WORK ORDER: Across the data below, how many lines have the word "nodes" in them? Respond with the number alone.

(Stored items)
--- START ---

-- ==== Sys2Proof/Laws/PerInstr.lean ====
section
/-! SUPPORT. The facts about the syntax of every operation, one lemma per constructor: it is well formed, and its
code is one the block assigns with the reserved bits 0. -/

namespace Sys2Proof.Laws.AssignedCode

/-- The operation is well formed and its code is an assigned one. -/
def Statement (i : Instr) : Prop := i.wf = true ∧ (encodeWord i).wf = true

theorem compress : Statement .compress := ⟨rfl, rfl⟩
theorem decompress : Statement .decompress := ⟨rfl, rfl⟩
theorem count : Statement .count := ⟨rfl, rfl⟩
theorem build : Statement .build := ⟨rfl, rfl⟩
theorem derive : Statement .derive := ⟨rfl, rfl⟩
theorem encode : Statement .encode := ⟨rfl, rfl⟩
theorem pack : Statement .pack := ⟨rfl, rfl⟩
theorem serialize : Statement .serialize := ⟨rfl, rfl⟩
theorem parse : Statement .parse := ⟨rfl, rfl⟩
theorem unpack : Statement .unpack := ⟨rfl, rfl⟩
theorem decode : Statement .decode := ⟨rfl, rfl⟩

end Sys2Proof.Laws.AssignedCode
end

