/-- V44-1: 000111110 packs to 1F 00 with PAD 7. -/
theorem test_pack_v44_1 :
    nextIs (exec .pack { State.reset with priv := { Private.zero with bitseq := bitsABC, nbits := 9 } })
      (fun t => t.priv.pay == [0x1F, 0x00] && t.priv.plen == 2 && t.priv.pad == 7) = true := by decide +kernel

/-- V44-2: 00011011 packs to 1B with PAD 0, "never 8". -/
theorem test_pack_v44_2 :
    nextIs (exec .pack { State.reset with priv := { Private.zero with
        bitseq := [false, false, false, true, true, false, true, true], nbits := 8 } })
      (fun t => t.priv.pay == [0x1B] && t.priv.plen == 1 && t.priv.pad == 0) = true := by decide +kernel

/-- V44-14: B3 with PAD 2 unpacks to 101100, the filler 11 ignored. -/
theorem test_unpack_v44_14 :
    nextIs (exec .unpack { State.reset with priv := { Private.zero with pay := [0xB3], plen := 1, pad := 2 } })
      (fun t => t.priv.bitseq == [true, false, true, true, false, false] && t.priv.nbits == 6)
      = true := by decide +kernel

/-- V44-12: an empty payload with PAD 4: TruncatedStream, STATUS = 0x0000080E. -/
theorem test_unpack_v44_12 :
    nextIs (exec .unpack { State.reset with
        status := Status.started 8#4, priv := { Private.zero with pad := 4 } })
      (fun t => t.status.word == 0x0000080E#32) = true := by decide +kernel

/-- V45-9: FREQ[0] = 0x12345678 is written 12 34 56 78. -/
theorem test_serialize_v45_9 :
    nextIs (exec .serialize { State.reset with priv := { Private.zero with
        freq := counts [(0x00, 0x12345678)], pay := [0x00], plen := 1 } })
      (fun t => [t.obufByte 0, t.obufByte 1, t.obufByte 2, t.obufByte 3] == [0x12, 0x34, 0x56, 0x78] &&
        t.priv.clen == 1026) = true := by decide +kernel

/-- V45-3: IN_LEN = 1024: MalformedContainer, STATUS = 0x0000070A. -/
theorem test_parse_v45_3 :
    nextIs (exec .parse { State.reset with status := Status.started 7#4, inLen := 1024 })
      (fun t => t.status.word == 0x0000070A#32 && t.inLen == 1024) = true := by decide +kernel

/-- The container of V45-8: FREQ[0] = 0x01020304, FREQ[255] = 0xFFFFFFFF, PADB 03, payload AA 55. -/
def containerV458 : List Byte :=
  [0x01, 0x02, 0x03, 0x04] ++ List.replicate 1016 0 ++ [0xFF, 0xFF, 0xFF, 0xFF, 0x03, 0xAA, 0x55]

/-- V45-8. -/
theorem test_parse_v45_8 :
    nextIs (exec .parse (loaded containerV458)) (fun t =>
      t.priv.freq.at 0x00 == 0x01020304#32 && t.priv.freq.at 0xFF == 0xFFFFFFFF#32 &&
        t.priv.pad == 3 && t.priv.plen == 2 && t.priv.pay == [0xAA, 0x55]) = true := by decide +kernel

/-- V46-1: 000111110 decodes to "aaabbc". -/
theorem test_decode_v46_1 :
    nextIs (exec .decode { State.reset with
        priv := { Private.zero with tree := treeABC, bitseq := bitsABC, nbits := 9 } })
      (fun t => t.obuf == Memory.cells 0 [0x61, 0x61, 0x61, 0x62, 0x62, 0x63] && t.priv.ocnt == 6)
      = true := by decide +kernel

/-- V46-9: 0001 under the single leaf 0x41: MalformedContainer, STATUS = 0x0000090A. -/
theorem test_decode_v46_9 :
    nextIs (exec .decode { State.reset with
        status := Status.started 9#4
        priv := { Private.zero with tree := treeA, bitseq := [false, false, false, true], nbits := 4 } })
      (fun t => t.status.word == 0x0000090A#32 && t.outLen == 0) = true := by decide +kernel

/-- V47-37: CMD = 0xFFFFFFF1 starts COMPRESS; R195: BUSY, STAGE 1. -/
theorem test_compress_starts :
    nextIs (step { loaded [0x61] with host := [.wrReg 0 0xFFFFFFF1] })
      (fun t => t.status.word == 0x00000101#32 && t.host == []) = true := by decide +kernel

/-- R195: CMD = 2 starts DECOMPRESS at STAGE 7; OUT_LEN is cleared. -/
theorem test_decompress_starts :
    nextIs (step { loaded [0x61] with outLen := 5, host := [.wrReg 0 2] })
      (fun t => t.status.word == 0x00000701#32 && t.outLen == 0) = true := by decide +kernel

/-- V47-35: CMD = 5 while idle: STATUS = 0x0000001E, OUT_LEN = 0. -/
theorem test_illegal_command :
    nextIs (step { State.reset with host := [.wrReg 0 5] })
      (fun t => t.status.word == 0x0000001E#32 && t.outLen == 0) = true := by decide +kernel

/-- V47-2, the step after COUNT with IN_LEN = 0: STATUS = 0x00000106. -/
theorem test_empty_input :
    nextIs (step (running .compress 1#4 State.reset)) (fun t => t.status.word == 0x00000106#32)
      = true := by decide +kernel
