-- ==== Sys2Proof/Machine/State.lean ====
section
/-! DEFINITION. The state of one instance (spec/10_state.md R20 to R49), its command port and channels
(spec/20_memory.md R64 to R67, spec/30_encoding.md R80), the event history (spec/20_memory.md R74), the host's script
(spec/70_reset_and_hazards.md R249, R257), and the state after reset. -/

namespace Sys2Proof.Machine

/-- `REG.STATE` (10_state.md R24). Value 3 is never taken. -/
inductive EngineState where
  | ready
  | ended
  | fault
  deriving DecidableEq, Repr, Inhabited

/-- `REG.LAST_RESULT` (10_state.md R25). Values 6 to 15 are never written. -/
inductive ResultCode where
  | none
  | encKnown
  | encNew
  | decKnown
  | decNew
  | decEnd
  deriving DecidableEq, Repr, Inhabited

/-- The causes of a terminal fault (60_exceptions.md R211, codes 1 to 5). -/
inductive FaultCause where
  | truncatedStream
  | truncatedFallback
  | corruptTree
  | capacityExceeded
  | weightOverflow
  deriving DecidableEq, Repr, Inhabited

/-- The rejections (60_exceptions.md R211, R216, codes 6 to 8). -/
inductive RejectCode where
  | illegalCommand
  | badArg
  | notReady
  deriving DecidableEq, Repr, Inhabited

/-- READ_NODE's node record with the widths of 10_state.md R32 (44_host_commands.md R196): `sym` and `weight` are the
SYM_W-bit and WEIGHT_W-bit values zero-extended (log 23). -/
structure NodeRecord where
  kind   : BitVec 2
  sym    : SymVal
  weight : BitVec 32
  low    : IndexWord
  high   : IndexWord
  parent : IndexWord
  rank   : IndexWord
  deriving DecidableEq, Repr, Inhabited

/-- The response record (30_encoding.md R88). -/
structure Response where
  status   : BitVec 4
  result   : BitVec 4
  data     : BitVec 32
  keyKind  : BitVec 1
  keyValue : SymVal
  node     : NodeRecord
  deriving DecidableEq, Repr, Inhabited

/-- One event of the block's event history (20_memory.md R74). -/
inductive Event where
  /-- `BitWrite(b)`. -/
  | bitWrite (b : Bool)
  /-- `LitWrite(l)`. -/
  | litWrite (l : Literal)
  /-- `BitRead()` returned this token; a bit was removed, EOS was left in place. -/
  | bitRead (t : BitToken)
  /-- `LitRead()` returned this token; a literal was removed, EOS was left in place. -/
  | litRead (t : LitToken)
  /-- `IndexInsert(key, i)`. -/
  | indexInsert (key : Key) (i : Nat)
  /-- `Respond(...)`. -/
  | respond (r : Response)
  /-- The hardware reset was asserted (70_reset_and_hazards.md R240). -/
  | hardwareReset
  deriving DecidableEq, Repr, Inhabited

/-- What the host can do to the block (70_reset_and_hazards.md R249, R253). -/
inductive HostEvent where
  /-- Issue a command word with `SYM_IN` (30_encoding.md R80). -/
  | issue (cmd : CmdWord) (symIn : SymVal)
  /-- Append a token to `BIT_IN`. -/
  | appendBit (t : BitToken)
  /-- Append a token to `LIT_IN`. -/
  | appendLit (t : LitToken)
  /-- Drain: take the head of `BIT_OUT`. -/
  | takeBit
  /-- Drain: take the head of `LIT_OUT`. -/
  | takeLit
  /-- Remove the head token of `BIT_IN`, EOS included, with no command in flight (R253, log 22). -/
  | dropBitIn
  /-- Remove the head token of `LIT_IN`, EOS included, with no command in flight (R253, log 22). -/
  | dropLitIn
  /-- Assert the hardware reset (R240). -/
  | hardwareReset
  deriving DecidableEq, Repr, Inhabited

/-- The code tree: the allocated node-storage entries, in index order, and the weight-order list (10_state.md R30, R32,
R36, R37). `REG.NODE_COUNT` is the number of entries and `rank` the position in `order`. -/
structure CodeTree where
  nodes : List Node
  order : List Nat
  deriving DecidableEq, Repr, Inhabited

/-- The state of one instance and of the streams it is connected to. -/
structure State where
  /-- `SYM_W`, `WEIGHT_W`, `NODE_CAP`: fixed when the block is built (70_reset_and_hazards.md R243). -/
  params     : Params
  /-- `REG.STATE` (10_state.md R24). -/
  engine     : EngineState
  /-- `REG.LAST_RESULT` (10_state.md R25). -/
  lastResult : ResultCode
  /-- `REG.ERR_CAUSE` (10_state.md R26), `none` being its value 0. -/
  errCause   : Option FaultCause
  /-- `REG.LAST_LEN` (10_state.md R29). -/
  lastLen    : BitVec 32
  /-- The node storage, `REG.NODE_COUNT` and `ORDER` (10_state.md R30 to R37). -/
  tree       : CodeTree
  /-- The command word issued and not yet answered (30_encoding.md R80). -/
  cmd        : Option CmdWord
  /-- `SYM_IN` at the command port (30_encoding.md R80). -/
  symIn      : SymVal
  /-- `BIT_IN` (20_memory.md R65). -/
  bitIn      : List BitToken
  /-- `LIT_IN` (20_memory.md R67). -/
  litIn      : List LitToken
  /-- `BIT_OUT` (20_memory.md R64). -/
  bitOut     : List Bool
  /-- `LIT_OUT` (20_memory.md R66). -/
  litOut     : List Literal
  /-- Every event of the block, oldest first (20_memory.md R74). -/
  history    : List Event
  /-- The MODEL's own field: the host's actions still to come, next first (log 10). -/
  host       : List HostEvent
  deriving DecidableEq, Repr, Inhabited

/-- Reasons to stop with a fault: none. Every error of the spec is a response with a next state (60_exceptions.md R210,
R217, R218), so no path of the model ends in this outcome (log 26). -/
inductive Fault where
  deriving DecidableEq, Repr

/-- Reasons to refuse a step. -/
inductive Refusal where
  /-- Raised by a refused arm of `exec` for an instruction without a meaning; no arm is one. Safe. -/
  | notModelled (mnemonic : String)
  /-- Raised by the host's turn when the script issues a word while a command is in flight: "not specified by this spec"
  (70_reset_and_hazards.md R250, 93_implementation_defined.md U3: refuse). Safe. -/
  | commandInFlight
  /-- Raised by the host's turn when the script removes an input token while a DECODE is held: only an append lifts a hold
  (20_memory.md R65, 41_decode.md R132), and then the host may touch only the tail of an input (70_reset_and_hazards.md
  R249). Safe. -/
  | removalInFlight
  deriving DecidableEq, Repr

/-- The state after reset of an instance built with parameters `p`: the values of 10_state.md R48 and R49; empty command
port, channels, history and script (DESIGN CHOICE, log 14). -/
def State.resetWith (p : Params) : State where
  params     := p
  engine     := .ready
  lastResult := .none
  errCause   := Option.none
  lastLen    := 0#32
  tree       :=
    { nodes := [ { kind := .internal, sym := 0#64, weight := 0, low := some 1, high := Option.none, parent := Option.none },
                 { kind := .escape, sym := 0#64, weight := 0, low := Option.none, high := Option.none, parent := some 0 } ]
      order := [1, 0] }
  cmd        := Option.none
  symIn      := 0#64
  bitIn      := []
  litIn      := []
  bitOut     := []
  litOut     := []
  history    := []
  host       := []

/-- The machine right after reset, built with the default parameters (10_state.md R48, R49, 00_scope.md R10 to R12). -/
def State.reset : State := State.resetWith Config.defaultParams

end Sys2Proof.Machine
end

--- END ---

WRITTEN ANSWER: 2